** Opening Source material block **
-- ==== Sys2Proof/Machine/Flags.lean ====
section
/-! DEFINITION. The ALU and its flag logic (41_alu_flags.md), pure functions of their operands and the
status. A flag that a function does not name keeps its value (rule R144). -/

namespace Sys2Proof.Machine

/-- `setNZ(v)` (rule R130). -/
def Status.setNZ (p : Status) (v : Byte) : Status := { p with z := v == 0, n := v.getLsbD 7 }

/-- What an addition gives: the 8-bit result, the carry out and the signed overflow (rule R132). -/
structure SumResult where
  result : Byte
  carry : Bool
  overflow : Bool
  deriving DecidableEq, Repr

/-- `adc(a, m, cin)` (rule R132). -/
def adc (a m : Byte) (cin : Bool) : SumResult :=
  let sum := a.toNat + m.toNat + cin.toNat
  let r := BitVec.ofNat 8 sum
  { result := r
    carry := decide (255 < sum)
    overflow := (a ^^^ r) &&& (m ^^^ r) &&& 0x80 != 0 }

/-- `sbc(a, m, cin)`: the addition of the complement (rule R135). -/
def sbc (a m : Byte) (cin : Bool) : SumResult := adc a (~~~m) cin

/-- The flags an ADC or SBC writes: C, V, then Z and N from the result (rule R132). -/
def Status.setSum (p : Status) (r : SumResult) : Status :=
  { p with c := r.carry, v := r.overflow }.setNZ r.result

/-- `compare(reg, m)` (rule R136). -/
def Status.compare (p : Status) (reg m : Byte) : Status :=
  { p with c := decide (m.toNat ≤ reg.toNat), z := reg == m, n := (reg - m).getLsbD 7 }

/-- `bittest(a, m)` (rule R137): N and V come from the operand itself. -/
def Status.bitTest (p : Status) (a m : Byte) : Status :=
  { p with z := (a &&& m) == 0, n := m.getLsbD 7, v := m.getLsbD 6 }

/-- `asl(m)` (rule R138): the result and the status after. -/
def asl (m : Byte) (p : Status) : Byte × Status :=
  let r := m <<< 1
  (r, { p with c := m.getLsbD 7 }.setNZ r)

/-- `lsr(m)` (rule R139): N becomes 0. -/
def lsr (m : Byte) (p : Status) : Byte × Status :=
  let r := m >>> 1
  (r, { p with c := m.getLsbD 0, z := r == 0, n := false })

/-- `rol(m, cin)` (rule R140), cin being C before the instruction. -/
def rol (m : Byte) (p : Status) : Byte × Status :=
  let r := (m <<< 1) ||| bitByte p.c
  (r, { p with c := m.getLsbD 7 }.setNZ r)

/-- `ror(m, cin)` (rule R141), cin being C before the instruction. -/
def ror (m : Byte) (p : Status) : Byte × Status :=
  let r := (m >>> 1) ||| (bitByte p.c <<< 7)
  (r, { p with c := m.getLsbD 0 }.setNZ r)

/-- `inc(v)` (rule R142) and the status that INC leaves. -/
def inc (v : Byte) (p : Status) : Byte × Status := (v + 1, p.setNZ (v + 1))

/-- `dec(v)` (rule R142) and the status that DEC leaves. -/
def dec (v : Byte) (p : Status) : Byte × Status := (v - 1, p.setNZ (v - 1))

end Sys2Proof.Machine
end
** Closing Source material block **
Reply with the lines from the first line of the entries through the line that contains "def lsr (m : Byte)", repeated exactly with both ends kept, and with nothing else.

• _Answer section_:
-- ==== Sys2Proof/Machine/Flags.lean ====
section
/-! DEFINITION. The ALU and its flag logic (41_alu_flags.md), pure functions of their operands and the
status. A flag that a function does not name keeps its value (rule R144). -/

namespace Sys2Proof.Machine

/-- `setNZ(v)` (rule R130). -/
def Status.setNZ (p : Status) (v : Byte) : Status := { p with z := v == 0, n := v.getLsbD 7 }

/-- What an addition gives: the 8-bit result, the carry out and the signed overflow (rule R132). -/
structure SumResult where
  result : Byte
  carry : Bool
  overflow : Bool
  deriving DecidableEq, Repr

/-- `adc(a, m, cin)` (rule R132). -/
def adc (a m : Byte) (cin : Bool) : SumResult :=
  let sum := a.toNat + m.toNat + cin.toNat
  let r := BitVec.ofNat 8 sum
  { result := r
    carry := decide (255 < sum)
    overflow := (a ^^^ r) &&& (m ^^^ r) &&& 0x80 != 0 }

/-- `sbc(a, m, cin)`: the addition of the complement (rule R135). -/
def sbc (a m : Byte) (cin : Bool) : SumResult := adc a (~~~m) cin

/-- The flags an ADC or SBC writes: C, V, then Z and N from the result (rule R132). -/
def Status.setSum (p : Status) (r : SumResult) : Status :=
  { p with c := r.carry, v := r.overflow }.setNZ r.result

/-- `compare(reg, m)` (rule R136). -/
def Status.compare (p : Status) (reg m : Byte) : Status :=
  { p with c := decide (m.toNat ≤ reg.toNat), z := reg == m, n := (reg - m).getLsbD 7 }

/-- `bittest(a, m)` (rule R137): N and V come from the operand itself. -/
def Status.bitTest (p : Status) (a m : Byte) : Status :=
  { p with z := (a &&& m) == 0, n := m.getLsbD 7, v := m.getLsbD 6 }

/-- `asl(m)` (rule R138): the result and the status after. -/
def asl (m : Byte) (p : Status) : Byte × Status :=
  let r := m <<< 1
  (r, { p with c := m.getLsbD 7 }.setNZ r)

/-- `lsr(m)` (rule R139): N becomes 0. -/
def lsr (m : Byte) (p : Status) : Byte × Status :=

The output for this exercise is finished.